1. Over the past few weeks, as a meat crisis has seemed more and more likely, fast food restaurants have begun increasing their prices. McDonald's is reconsidering the items on its dollar menu, Hardee's has changed the options in its 2-for-$3 promotion from burgers to hot dogs, and even upscale Chipotle's is planning a price increase.

"My take? - A good reason to quit buying fatburgers and eat healthy for a change"

2. Oil Prices Sink Despite OPEC Decision, the price for a gallon of gasoline fell below year-ago levels for the first time in 2008, even as OPEC announced a huge production cut in an attempt to halt the declines.
Crude prices have now fallen 56 percent from the highs reached in July, and more than $41 per barrel in just the last 30 days.
OPEC said at an emergency meeting Friday that it will slash oil production by 1.5 million barrels to stem the "dramatic collapse" of oil prices, but crude prices plunged 5 percent anyway as financial markets spiraled downward across the globe.
Crude for December delivery fell $3.24 to $64.60 a barrel on the New York Mercantile Exchange. Prices had fallen as low as $62.85 earlier in the day.
The failure of a big production cut by the Organization of Petroleum Exporting Countries to stem the slide in crude prices only cemented sentiments on the oil market.
A report released Friday by the U.S. Department of Transportation that showed the largest monthly decline in miles driven in 66 years.
Americans drove 5.6 percent less, or 15 billion fewer miles, in August 2008 compared with August 2007 — the biggest single monthly decline since the data was first collected regularly in 1942.
Americans have drastically altered driving habits, if they are driving at all, amid a severe economic downturn.
From November through August, Americans drove 78.1 billion fewer miles than they did over the same 10-month period a year earlier. The decline is most evident in rural interstate travel where travel is down more than 4 percent compared with a 2 percent decline in urban miles traveled.

"My take? - Cut production and raise prices, that'll help with the cost of transporting products and spiraling prices of consumer goods in these hard economic times,,, yea right!"

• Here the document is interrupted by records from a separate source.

theorem bodyQueueConfig_keep {P : State → Prop} (k : Keeps [.arr (QM_Q_WM 0) 32 64, .qm, .arr (QM_Q_CFG 0) 32 64] P) {a1 : _} {a2 : _} {s3 : State} (h3 : P s3) : (bodyQueueConfig a1 a2 s3).Holds P := by
  unfold bodyQueueConfig
  extract_lets +onlyGivenNames x0
  extract_lets +onlyGivenNames x1
  extract_lets +onlyGivenNames x2
  refine checked_keep ?_ ?_
  · assumption
  · show P _
    refine State.setWatermark_keep k.sub ?_
    refine (k.at (.arr (QM_Q_CFG 0) 32 64)) _ _ _ ⟨_, rfl⟩ ?_
    assumption

theorem State.clearQueue_keep {P : State → Prop} (k : Keeps [.qm, .log] P) {s1 : State} {a2 : _} (h1 : P s1) : P (State.clearQueue s1 a2).2 := by
  unfold State.clearQueue
  extract_lets +onlyGivenNames x0
  extract_lets +onlyGivenNames x1
  extract_lets +onlyGivenNames x2
  extract_lets +onlyGivenNames x3
  extract_lets +onlyGivenNames x4
  extract_lets +onlyGivenNames x5
  dsimp -zeta only
  refine State.onQst_keep k.sub ?_
  refine setFld_keep_log k (logAddr_flags _) ?_
  refine setFld_keep_log k (logAddr_flags _) ?_
  unfold x1
  unfold State.takeRc
  extract_lets +onlyGivenNames x6
  dsimp -zeta only
  refine setFld_keep_log k (logAddr_flags _) ?_
  assumption

theorem bodyQueueStatus_keep {P : State → Prop} (k : Keeps [.qm, .log] P) {a1 : _} {a2 : _} {s3 : State} (h3 : P s3) : (bodyQueueStatus a1 a2 s3).Holds P := by
  unfold bodyQueueStatus
  extract_lets +onlyGivenNames x0
  extract_lets +onlyGivenNames x1
  extract_lets +onlyGivenNames x2
  refine checked_keep ?_ ?_
  · assumption
  · extract_lets +onlyGivenNames x3
    extract_lets +onlyGivenNames x4
    show P _
    unfold x4
    refine foldl_keep_on (fun z : List Byte × State => z.2) (fun b5 x6 e7 => ?_) ?_
    · extract_lets +onlyGivenNames x8
      unfold x8
      dsimp -zeta only
      unfold x3
      split
      · refine State.clearQueue_keep k.sub ?_
        assumption
      · assumption
    · assumption

theorem bodyRetentionConfig_keep {P : State → Prop} (k : Keeps [.arr QM_CTRL 0 1, .arr QM_RET_CFG 0 1] P) {a1 : _} {a2 : _} {s3 : State} (h3 : P s3) : (bodyRetentionConfig a1 a2 s3).Holds P := by
  unfold bodyRetentionConfig
  extract_lets +onlyGivenNames x0
  extract_lets +onlyGivenNames x1
  refine checked_keep ?_ ?_
  · assumption
  · show P _
    refine (k.at (.arr QM_CTRL 0 1)) _ _ _ ⟨0, rfl⟩ ?_
    refine (k.at (.arr QM_RET_CFG 0 1)) _ _ _ ⟨0, rfl⟩ ?_
    assumption

theorem State.shutEvent_keep {P : State → Prop} (k : Keeps [.qm, .log, .mend] P) {s1 : State} {a2 : _} {a3 : _} (h1 : P s1) : P (State.shutEvent s1 a2 a3) := by
  unfold State.shutEvent
  refine State.issue_keep k.sub ?_
  assumption

theorem State.shutChange_keep {P : State → Prop} (k : Keeps [.qm] P) {s1 : State} {a2 : _} (h1 : P s1) : P (State.shutChange s1 a2) := by
  unfold State.shutChange
  extract_lets +onlyGivenNames x0
  refine (k.at .qm) _ _ ?_
  assumption

theorem State.installShutter_keep {P : State → Prop} (k : Keeps [.qm, .arr (QM_SHUT_CTRL 0) 16 32, .arr (QM_SHUT_HUB 0) 16 32, .arr (QM_SHUT_CHAN 0) 16 32, .arr (QM_SHUT_TYPE 0) 16 32, .log, .mend] P) {s1 : State} {a2 : _} {a3 : _} (h1 : P s1) : P (State.installShutter s1 a2 a3) := by
  unfold State.installShutter
  extract_lets +onlyGivenNames x0
  extract_lets +onlyGivenNames x1
  extract_lets +onlyGivenNames x2
  have e3 : P x2 := by
    unfold x2
    refine State.shutChange_keep k.sub ?_
    assumption
  clear_value x2
  extract_lets +onlyGivenNames x4
  have e5 : P x4 := by
    unfold x4
    refine setFld_keep k (QM_SHUT_CTRL 0) 16 32 ⟨_, rfl⟩ ?_
    refine setFld_keep k (QM_SHUT_CTRL 0) 16 32 ⟨_, rfl⟩ ?_
    refine setFld_keep k (QM_SHUT_CTRL 0) 16 32 ⟨_, rfl⟩ ?_
    refine setFld_keep k (QM_SHUT_CTRL 0) 16 32 ⟨_, rfl⟩ ?_
    refine setFld_keep k (QM_SHUT_CTRL 0) 16 32 ⟨_, rfl⟩ ?_
    assumption
  clear_value x4
  extract_lets +onlyGivenNames x6
  have e7 : P x6 := by
    unfold x6
    refine setFld_keep k (QM_SHUT_HUB 0) 16 32 ⟨_, rfl⟩ ?_
    refine setFld_keep k (QM_SHUT_HUB 0) 16 32 ⟨_, rfl⟩ ?_
    assumption
  clear_value x6
  extract_lets +onlyGivenNames x8
  have e9 : P x8 := by
    unfold x8
    refine setFld_keep k (QM_SHUT_CHAN 0) 16 32 ⟨_, rfl⟩ ?_
    refine setFld_keep k (QM_SHUT_CHAN 0) 16 32 ⟨_, rfl⟩ ?_
    assumption
  clear_value x8
  extract_lets +onlyGivenNames x10
  have e11 : P x10 := by
    unfold x10
    refine setFld_keep k (QM_SHUT_TYPE 0) 16 32 ⟨_, rfl⟩ ?_
    assumption
  clear_value x10
  extract_lets +onlyGivenNames x12
  have e13 : P x12 := by
    unfold x12
    refine (k.at .qm) _ _ ?_
    assumption
  clear_value x12
  refine State.shutEvent_keep k.sub ?_
  assumption

theorem bodyShutter_keep {P : State → Prop} (k : Keeps [.qm, .arr (QM_SHUT_CTRL 0) 16 32, .arr (QM_SHUT_HUB 0) 16 32, .arr (QM_SHUT_CHAN 0) 16 32, .arr (QM_SHUT_TYPE 0) 16 32, .log, .mend] P) {a1 : _} {a2 : _} {s3 : State} (h3 : P s3) : (bodyShutter a1 a2 s3).Holds P := by
  unfold bodyShutter
  extract_lets +onlyGivenNames x0
  extract_lets +onlyGivenNames x1
  refine checked_keep ?_ ?_
  · assumption
  · split
    · show P _
      refine State.installShutter_keep k.sub ?_
      assumption
    · show P _
      assumption

theorem State.openShutter_keep {P : State → Prop} (k : Keeps [.qm, .log, .mend, .arr (QM_SHUT_TYPE 0) 16 32, .arr (QM_SHUT_CHAN 0) 16 32, .arr (QM_SHUT_HUB 0) 16 32, .arr (QM_SHUT_CTRL 0) 16 32] P) {s1 : State} {a2 : _} {a3 : _} (h1 : P s1) : P (State.openShutter s1 a2 a3) := by
  unfold State.openShutter
  extract_lets +onlyGivenNames x0
  have e1 : P x0 := by
    unfold x0
    refine State.shutEvent_keep k.sub ?_
    assumption
  clear_value x0
  refine (k.at .qm) _ _ ?_
  refine (k.at (.arr (QM_SHUT_TYPE 0) 16 32)) _ _ _ ⟨_, rfl⟩ ?_
  refine (k.at (.arr (QM_SHUT_CHAN 0) 16 32)) _ _ _ ⟨_, rfl⟩ ?_
  refine (k.at (.arr (QM_SHUT_HUB 0) 16 32)) _ _ _ ⟨_, rfl⟩ ?_
  refine (k.at (.arr (QM_SHUT_CTRL 0) 16 32)) _ _ _ ⟨_, rfl⟩ ?_
  assumption

theorem bodyShutterOpen_keep {P : State → Prop} (k : Keeps [.qm, .log, .mend, .arr (QM_SHUT_TYPE 0) 16 32, .arr (QM_SHUT_CHAN 0) 16 32, .arr (QM_SHUT_HUB 0) 16 32, .arr (QM_SHUT_CTRL 0) 16 32] P) {a1 : _} {a2 : _} {s3 : State} (h3 : P s3) : (bodyShutterOpen a1 a2 s3).Holds P := by
  unfold bodyShutterOpen
  extract_lets +onlyGivenNames x0
  refine checked_keep ?_ ?_
  · assumption
  · show P _
    refine foldl_keep (fun t1 x2 e3 => ?_) ?_
    · refine State.openShutter_keep k.sub ?_
      assumption
    · assumption

theorem State.shutExpire_keep {P : State → Prop} (k : Keeps [.qm, .log, .mend, .arr (QM_SHUT_TYPE 0) 16 32, .arr (QM_SHUT_CHAN 0) 16 32, .arr (QM_SHUT_HUB 0) 16 32, .arr (QM_SHUT_CTRL 0) 16 32] P) {s1 : State} {a2 : _} (h1 : P s1) : P (State.shutExpire s1 a2) := by
  unfold State.shutExpire
  extract_lets +onlyGivenNames x0
  split
  · refine State.openShutter_keep k.sub ?_
    assumption
  · assumption

theorem execShutterExpiry_keep {P : State → Prop} (k : Keeps [.mend, .qm, .arr CMP_ERR 0 1, .fresh, .log, .guard, .red, .arr RED_MIRROR 0 1, .time, .free, .arr (QM_SHUT_TYPE 0) 16 32, .arr (QM_SHUT_CHAN 0) 16 32, .arr (QM_SHUT_HUB 0) 16 32, .arr (QM_SHUT_CTRL 0) 16 32] P) {a1 : _} {a2 : _} {s3 : State} (h3 : P s3) : ∀ u, execShutterExpiry a1 a2 s3 = .next u → P u := by
  unfold execShutterExpiry
  refine event_keep k.sub ?_ ?_
  · assumption
  · intro y0
    intro y1
    refine State.shutExpire_keep k.sub ?_
    assumption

3. The Washington Post recently ran a three-part series that calls into question one of the primary tools used in our "War on Terror", the new U.S. Passport. According to the W.P., U.S. passports are printed and assembled overseas in countries with highly questionable security and sold to us at a 600% markup.
The Government Printing Office (GPO), the government agency that handles most government printing needs, decided to outsource insertion of computer chip and radio-frequency i.d. technology into the newly redesigned passports, and fought the suggestion to limit bidders to domestic companies. The winning company, based in the Netherlands, now receives the passport blanks from the GPO, adds the computer chip, then ships them off to Thailand where the RFID antennas are added. Remember Thailand? Land of government instability nestled in the crook between India, Russia and China?
The new technology allows border guards to scan the passport and wirelessly access information encoded in the computer chip. Producing these new passports costs the GPO $7.97, which it marks up to $15 to sell to the State Department. The State Department then marks them up to $100 to sell to us.
How could the GPO think that Americans would stand for such a compromise to their security? Aren't there ANY American companies that can handle these? And why does our government charge us a markup of over 600% for an essential document?
If we care so little about the security of our passports, why not simply let Wal-Mart handle our passport business? I bet they could get the cost down to $9.99, or two for $15.

"My take? - Our smarter than ever government hard at work as usual, screwing us every chance they get, we have to get these money grubbing old school republicans out of office and get someone in there for the people, not overpaid old farts that just care about stuffing their own pockets."

My take on outsourcing? The current government seems to think that outsourcing will bring third-world countries up to our economic level when what it's doing is pulling "us" down to theirs.